*** Opening Records ***

-- ==== Sys2Proof/Laws/Transmit.lean ====
section
/-! SUPPORT. What the transmit path can change: one frame relation, and one lemma for each of its operations. -/
namespace Sys2Proof.Machine

/-! ## The frame relation -/

/-- Only the transmit path has changed from `s` to `t`: the pool, the transmit unit, the radio, the assessment guard, the
draws, the counters (within their range), and of the flood unit its sequence counter, seen list (still one entry per
origin), relay waits, waiters and pending items. -/
structure State.TxFrame (s t : State) : Prop where
  now : t.now = s.now
  pending : t.pending = s.pending
  mu : t.mu = s.mu
  ev : t.ev = s.ev
  det : t.det = s.det
  nt : t.nt = s.nt
  su : t.su = s.su
  faults : t.faults = s.faults
  sv : t.sv = s.sv
  lu : t.lu = s.lu
  sc : t.sc = s.sc
  run : t.fu.run = s.fu.run
  epoch : t.fu.epoch = s.fu.epoch
  fires : t.fu.fires = s.fu.fires
  overflow : t.fu.overflow = s.fu.overflow
  refresh : t.fu.profileRefresh = s.fu.profileRefresh
  guards : t.guards = { s.guards with assessment := t.guards.assessment }
  counters : CountersInRange s.counters → CountersInRange t.counters
  seen : (s.fu.seen.map (·.origin)).Nodup → (t.fu.seen.map (·.origin)).Nodup
  levels : s.radio.InRange → t.radio.InRange

/-- A state stands in the frame relation to itself. -/
theorem State.TxFrame.refl (s : State) : s.TxFrame s where
  now := rfl
  pending := rfl
  mu := rfl
  ev := rfl
  det := rfl
  nt := rfl
  su := rfl
  faults := rfl
  sv := rfl
  lu := rfl
  sc := rfl
  run := rfl
  epoch := rfl
  fires := rfl
  overflow := rfl
  refresh := rfl
  guards := rfl
  counters := id
  seen := id
  levels := id

/-- The frame relation composes. -/
theorem State.TxFrame.trans {s t u : State} (h : s.TxFrame t) (k : t.TxFrame u) : s.TxFrame u where
  now := k.now.trans h.now
  pending := k.pending.trans h.pending
  mu := k.mu.trans h.mu
  ev := k.ev.trans h.ev
  det := k.det.trans h.det
  nt := k.nt.trans h.nt
  su := k.su.trans h.su
  faults := k.faults.trans h.faults
  sv := k.sv.trans h.sv
  lu := k.lu.trans h.lu
  sc := k.sc.trans h.sc
  run := k.run.trans h.run
  epoch := k.epoch.trans h.epoch
  fires := k.fires.trans h.fires
  overflow := k.overflow.trans h.overflow
  refresh := k.refresh.trans h.refresh
  guards := by rw [k.guards, h.guards]
  counters := k.counters ∘ h.counters
  seen := k.seen ∘ h.seen
  levels := k.levels ∘ h.levels

/-- The configuration, and what is read from it, does not change along the transmit path. -/
theorem State.TxFrame.cfg {s t : State} (h : s.TxFrame t) : t.cfg = s.cfg := by simp only [State.cfg, h.sc]

theorem State.TxFrame.isPanel {s t : State} (h : s.TxFrame t) : t.isPanel = s.isPanel := by
  simp only [State.isPanel, h.sc]

theorem State.TxFrame.isDetector {s t : State} (h : s.TxFrame t) : t.isDetector = s.isDetector := by
  simp only [State.isDetector, h.sc]

theorem State.TxFrame.ms {s t : State} (h : s.TxFrame t) : t.ms = s.ms := by simp only [State.ms, h.now]

/-- The transmit path alone leaves every other block's state as it was. -/
theorem State.TxFrame.sameDetection {s t : State} (h : s.TxFrame t) : s.SameDetection t :=
  ⟨h.mu, h.ev, h.det, h.nt, h.sc, h.fires, h.overflow, h.epoch⟩

/-! ## Counters and the seen list -/

/-- A counter increased stays within its range (R182). -/
theorem CountersInRange.count {s : State} (c : Counter) (h : CountersInRange s.counters) :
    CountersInRange (State.count c s).counters := by
  intro k
  simp only [State.count]
  by_cases e : c.index.val = k.val
  · simp only [Vector.getElem_set, e, if_true]; omega
  · simp only [Vector.getElem_set, e, if_false]; exact h k

/-- The counters zeroed are within their range. -/
theorem CountersInRange.initial : CountersInRange countersInitial := by
  intro k; simp [countersInitial]

/-- A map that keeps keys keeps one entry per key. -/
theorem nodup_map_of_keys {α β : Type} {key : α → β} {f : α → α} {l : List α} (hf : ∀ a ∈ l, key (f a) = key a)
    (h : (l.map key).Nodup) : ((l.map f).map key).Nodup := by
  rw [List.map_map, show l.map (key ∘ f) = l.map key from List.map_congr_left (fun a ha => hf a ha)]
  exact h

/-- A filter keeps one entry per key. -/
theorem nodup_filter_of_keys {α β : Type} {key : α → β} {l : List α} (p : α → Bool) (h : (l.map key).Nodup) :
    ((l.filter p).map key).Nodup :=
  List.Sublist.nodup (List.Sublist.map key List.filter_sublist) h

/-- An entry of a new key at the end keeps one entry per key. -/
theorem nodup_append_key {α β : Type} {key : α → β} {l : List α} {x : α} (h : (l.map key).Nodup)
    (hx : ∀ a ∈ l, key a ≠ key x) : ((l ++ [x]).map key).Nodup := by
  rw [List.map_append, List.nodup_append]
  refine ⟨h, by simp, ?_⟩
  intro a ha b hb
  obtain ⟨y, hy, rfl⟩ := List.mem_map.1 ha
  obtain ⟨z, hz, rfl⟩ := List.mem_map.1 hb
  obtain rfl : z = x := by simpa using hz
  exact hx y hy

/-- Room made in the seen list keeps one entry per origin (R140). -/
theorem seenRoom_keys {l : List SeenEntry} (h : (l.map (·.origin)).Nodup) : ((seenRoom l).map (·.origin)).Nodup := by
  unfold seenRoom
  split
  · exact h
  · split
    · exact nodup_filter_of_keys _ h
    · exact h

/-- Room made in the seen list adds no entry (R140). -/
theorem seenRoom_subset {l : List SeenEntry} : ∀ e ∈ seenRoom l, e ∈ l := by
  intro e
  unfold seenRoom
  split
  · exact id
  · split
    · exact fun h => (List.mem_filter.1 h).1
    · exact id

/-- Accepting a flood keeps an entry's origin. -/
theorem SeenEntry.accept_origin (ms : Ms) (run seq : BitVec 8) (e : SeenEntry) : (e.accept ms run seq).origin = e.origin := by
  unfold SeenEntry.accept; split
  · rfl
  · split <;> rfl

/-- The seen list keeps one entry per origin (R140, R141). -/
theorem seenTake_keys {ms : Ms} {origin : Addr} {run seq : BitVec 8} {l : List SeenEntry}
    (h : (l.map (·.origin)).Nodup) : ((seenTake ms origin run seq l).2.map (·.origin)).Nodup := by
  have hf := nodup_filter_of_keys (fun e : SeenEntry => !e.expired ms) h
  unfold seenTake
  simp only
  split
  · rename_i hnone
    refine nodup_append_key (seenRoom_keys hf) ?_
    intro a ha he
    have := List.find?_eq_none.1 hnone a (seenRoom_subset a ha)
    simp_all
  · split
    · refine nodup_map_of_keys ?_ hf
      intro a _
      split
      · exact SeenEntry.accept_origin _ _ _ _
      · rfl
    · exact hf

theorem seenPin_keys {o : Addr} {l : List SeenEntry} (h : (l.map (·.origin)).Nodup) :
    ((seenPin o l).map (·.origin)).Nodup := by
  refine nodup_map_of_keys (fun a _ => ?_) h
  split <;> rfl

theorem seenUnpin_keys {o : Addr} {l : List SeenEntry} (h : (l.map (·.origin)).Nodup) :
    ((seenUnpin o l).map (·.origin)).Nodup := by
  refine nodup_map_of_keys (fun a _ => ?_) h
  split <;> rfl

/-! ## One lemma for each operation -/

theorem State.count_frame (c : Counter) (s : State) : s.TxFrame (State.count c s) :=
  { State.TxFrame.refl s with counters := CountersInRange.count c }

theorem State.setBuf_frame (b : Fin 8) (x : Buffer) (s : State) : s.TxFrame (State.setBuf b x s) :=
  { State.TxFrame.refl s with counters := id, seen := id }

theorem State.moveBuf_frame (b : Fin 8) (st : BufState) (s : State) : s.TxFrame (State.moveBuf b st s) :=
  State.setBuf_frame b _ s

theorem State.drawn_frame (s : State) : s.TxFrame (State.drawn s) :=
  { State.TxFrame.refl s with counters := id, seen := id }

/-- The transmit unit's own record replaced. -/
theorem State.tu_frame (tu : Tu) (s : State) : s.TxFrame { s with tu := tu } :=
  { State.TxFrame.refl s with counters := id, seen := id }

/-- The radio's record replaced. -/
theorem State.radio_frame (r : Radio) (s : State) (h : s.radio.InRange → r.InRange) : s.TxFrame { s with radio := r } :=
  { State.TxFrame.refl s with counters := id, seen := id, levels := h }

/-- The pool replaced. -/
theorem State.pool_frame (p : Pool) (s : State) : s.TxFrame { s with pool := p } :=
  { State.TxFrame.refl s with counters := id, seen := id }

/-- The flood unit's transmit items replaced. -/
theorem State.fu_frame (fu : Fu) (s : State) (h1 : fu.run = s.fu.run) (h2 : fu.epoch = s.fu.epoch)
    (h3 : fu.fires = s.fu.fires) (h4 : fu.overflow = s.fu.overflow) (h5 : fu.profileRefresh = s.fu.profileRefresh)
    (h6 : (s.fu.seen.map (·.origin)).Nodup → (fu.seen.map (·.origin)).Nodup) : s.TxFrame { s with fu := fu } :=
  { State.TxFrame.refl s with run := h1, epoch := h2, fires := h3, overflow := h4, refresh := h5, seen := h6 }

theorem State.stopAssessment_frame (s : State) : s.TxFrame (State.stopGuard .assessment s) :=
  { State.TxFrame.refl s with guards := rfl, counters := id, seen := id }

theorem State.startAssessment_frame (d : Us) (s : State) : s.TxFrame (State.startGuard .assessment d s) :=
  { State.TxFrame.refl s with guards := rfl, counters := id, seen := id }

theorem State.takeUp_frame (s : State) : s.TxFrame s.takeUp := State.radio_frame _ s (by exact id)

theorem State.releaseTu_frame (s : State) : s.TxFrame s.releaseTu := by
  unfold State.releaseTu
  split
  · exact (State.radio_frame _ s (by exact id)).trans (State.takeUp_frame _)
  · exact .refl s

theorem State.startWatch_frame (s : State) : s.TxFrame s.startWatch := by
  unfold State.startWatch
  split
  · split
    · exact State.tu_frame _ s
    · split
      · exact State.tu_frame _ s
      · exact .refl s
  · exact .refl s

theorem State.stopWatchOf_frame (e : TxEntry) (s : State) : s.TxFrame (s.stopWatchOf e) := by
  unfold State.stopWatchOf
  split
  · exact State.tu_frame _ s
  · exact .refl s

theorem State.enterBackoff_frame (s : State) : s.TxFrame s.enterBackoff :=
  (State.tu_frame _ s).trans (State.drawn_frame _)

theorem State.takeEntry_frame (e : TxEntry) (s : State) : s.TxFrame (s.takeEntry e) :=
  ((State.tu_frame _ s).trans (State.moveBuf_frame _ _ _)).trans (State.enterBackoff_frame _)

theorem State.select_frame (s : State) : s.TxFrame s.select := by
  unfold State.select
  split
  · split
    · exact (State.tu_frame _ s).trans (State.takeEntry_frame _ _)
    · split
      · split
        · exact .refl s
        · exact (State.tu_frame _ s).trans (State.takeEntry_frame _ _)
      · exact .refl s
  · exact .refl s

theorem State.stopOperation_frame (s : State) : s.TxFrame s.stopOperation :=
  ((State.tu_frame _ s).trans (State.stopAssessment_frame _)).trans (State.releaseTu_frame _)

theorem State.returnCurrent_frame (s : State) : s.TxFrame s.returnCurrent := by
  unfold State.returnCurrent
  split
  · exact .refl s
  · dsimp only
    split
    · exact (State.moveBuf_frame _ _ s).trans (State.tu_frame _ _)
    · exact (State.moveBuf_frame _ _ s).trans (State.tu_frame _ _)

theorem State.preempt_frame (s : State) : s.TxFrame s.preempt := by
  unfold State.preempt
  split
  · exact ((State.stopOperation_frame s).trans (State.returnCurrent_frame _)).trans (State.count_frame _ _)
  · exact .refl s

theorem State.accept_frame (b : Fin 8) (mark : OriginMark) (c : FrameClass) (s : State) :
    s.TxFrame (s.accept b mark c) := by
  unfold State.accept
  dsimp only
  split
  · exact ((((State.moveBuf_frame _ _ s).trans (State.tu_frame _ _)).trans (State.preempt_frame _)).trans
      (State.select_frame _)).trans (State.startWatch_frame _)
  · exact ((State.moveBuf_frame _ _ s).trans (State.tu_frame _ _)).trans (State.select_frame _)

theorem State.recordOwn_frame (o : OwnFrame) (s : State) : s.TxFrame (s.recordOwn o) := by
  have base : s.TxFrame { s with fu := { s.fu with
      seqCounter := s.fu.seqCounter + 1
      seen := (seenTake s.ms s.cfg.address s.fu.run s.fu.seqCounter s.fu.seen).2 } } :=
    State.fu_frame _ s rfl rfl rfl rfl rfl seenTake_keys
  have zero : ∀ t : State, t.TxFrame { t with counters := countersInitial } := fun t =>
    { State.TxFrame.refl t with counters := fun _ => CountersInRange.initial, seen := id }
  unfold State.recordOwn
  split
  · exact .refl s
  · dsimp only
    split
    · exact base.trans (zero _)
    · exact base

/-- An origination made changes the transmit path only (R137). -/
theorem State.originateBare_frame {o : OwnFrame} {s t : State} (h : s.originateBare o = some t) : s.TxFrame t := by
  unfold State.originateBare at h
  split at h
  · split at h
    · cases h
      exact ((State.setBuf_frame _ _ s).trans (State.recordOwn_frame _ _)).trans (State.accept_frame _ _ _ _)
    · cases h
  · cases h

theorem State.busyObservation_frame (s : State) : s.TxFrame s.busyObservation := by
  unfold State.busyObservation
  split
  · exact .refl s
  · cases h : s.originateBare .observation with
    | none => exact .refl s
    | some t => exact State.originateBare_frame h

theorem State.recount_frame (s : State) : s.TxFrame s.recount := by
  unfold State.recount
  dsimp only
  split
  · exact (State.pool_frame _ s).trans (State.busyObservation_frame _)
  · exact State.pool_frame _ s

theorem State.originate_frame {o : OwnFrame} {s t : State} (h : s.originate o = some t) : s.TxFrame t := by
  unfold State.originate at h
  cases k : s.originateBare o with
  | none => simp [k] at h
  | some u =>
    simp only [k, Option.map_some, Option.some.injEq] at h
    subst h
    exact (State.originateBare_frame k).trans (State.recount_frame u)

theorem State.requestObservation_frame (s : State) : s.TxFrame s.requestObservation := by
  unfold State.requestObservation
  split
  · exact .refl s
  · cases h : s.originate .observation with
    | none => exact .refl s
    | some t => exact State.originate_frame h

theorem State.joinWaiters_frame (w : Waiter) (s : State) : s.TxFrame (s.joinWaiters w) :=
  State.fu_frame _ s rfl rfl rfl rfl rfl id

theorem State.dropWaiter_frame (w : Waiter) (s : State) : s.TxFrame (s.dropWaiter w) :=
  State.fu_frame _ s rfl rfl rfl rfl rfl id

theorem State.askFire_frame (c : FireCause) (e : Nat) (s : State) : s.TxFrame (s.askFire c e) := by
  unfold State.askFire
  split
  · rename_i h; exact State.originate_frame h
  · split
    · exact .refl s
    · exact State.joinWaiters_frame _ s

theorem State.askSilence_frame (s : State) : s.TxFrame s.askSilence := by
  unfold State.askSilence
  split
  · rename_i h; exact State.originate_frame h
  · split
    · exact .refl s
    · exact State.joinWaiters_frame _ s

theorem State.askReset_frame (s : State) : s.TxFrame s.askReset := by
  unfold State.askReset
  split
  · rename_i h; exact State.originate_frame h
  · exact State.fu_frame _ s rfl rfl rfl rfl rfl id

theorem State.askProfile_frame (p : Profile) (s : State) : s.TxFrame (s.askProfile p) := by
  unfold State.askProfile
  split
  · rename_i h; exact State.originate_frame h
  · exact State.fu_frame _ s rfl rfl rfl rfl rfl id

*** Closing Records ***

**Assignment**: All lines above from the one holding "levels := id" to the one holding "transmit path. -/", inclusive, are to be copied exactly; no other line is wanted.

**The completed task**:
  levels := id

/-- The frame relation composes. -/
theorem State.TxFrame.trans {s t u : State} (h : s.TxFrame t) (k : t.TxFrame u) : s.TxFrame u where
  now := k.now.trans h.now
  pending := k.pending.trans h.pending
  mu := k.mu.trans h.mu
  ev := k.ev.trans h.ev
  det := k.det.trans h.det
  nt := k.nt.trans h.nt
  su := k.su.trans h.su
  faults := k.faults.trans h.faults
  sv := k.sv.trans h.sv
  lu := k.lu.trans h.lu
  sc := k.sc.trans h.sc
  run := k.run.trans h.run
  epoch := k.epoch.trans h.epoch
  fires := k.fires.trans h.fires
  overflow := k.overflow.trans h.overflow
  refresh := k.refresh.trans h.refresh
  guards := by rw [k.guards, h.guards]
  counters := k.counters ∘ h.counters
  seen := k.seen ∘ h.seen
  levels := k.levels ∘ h.levels

/-- The configuration, and what is read from it, does not change along the transmit path. -/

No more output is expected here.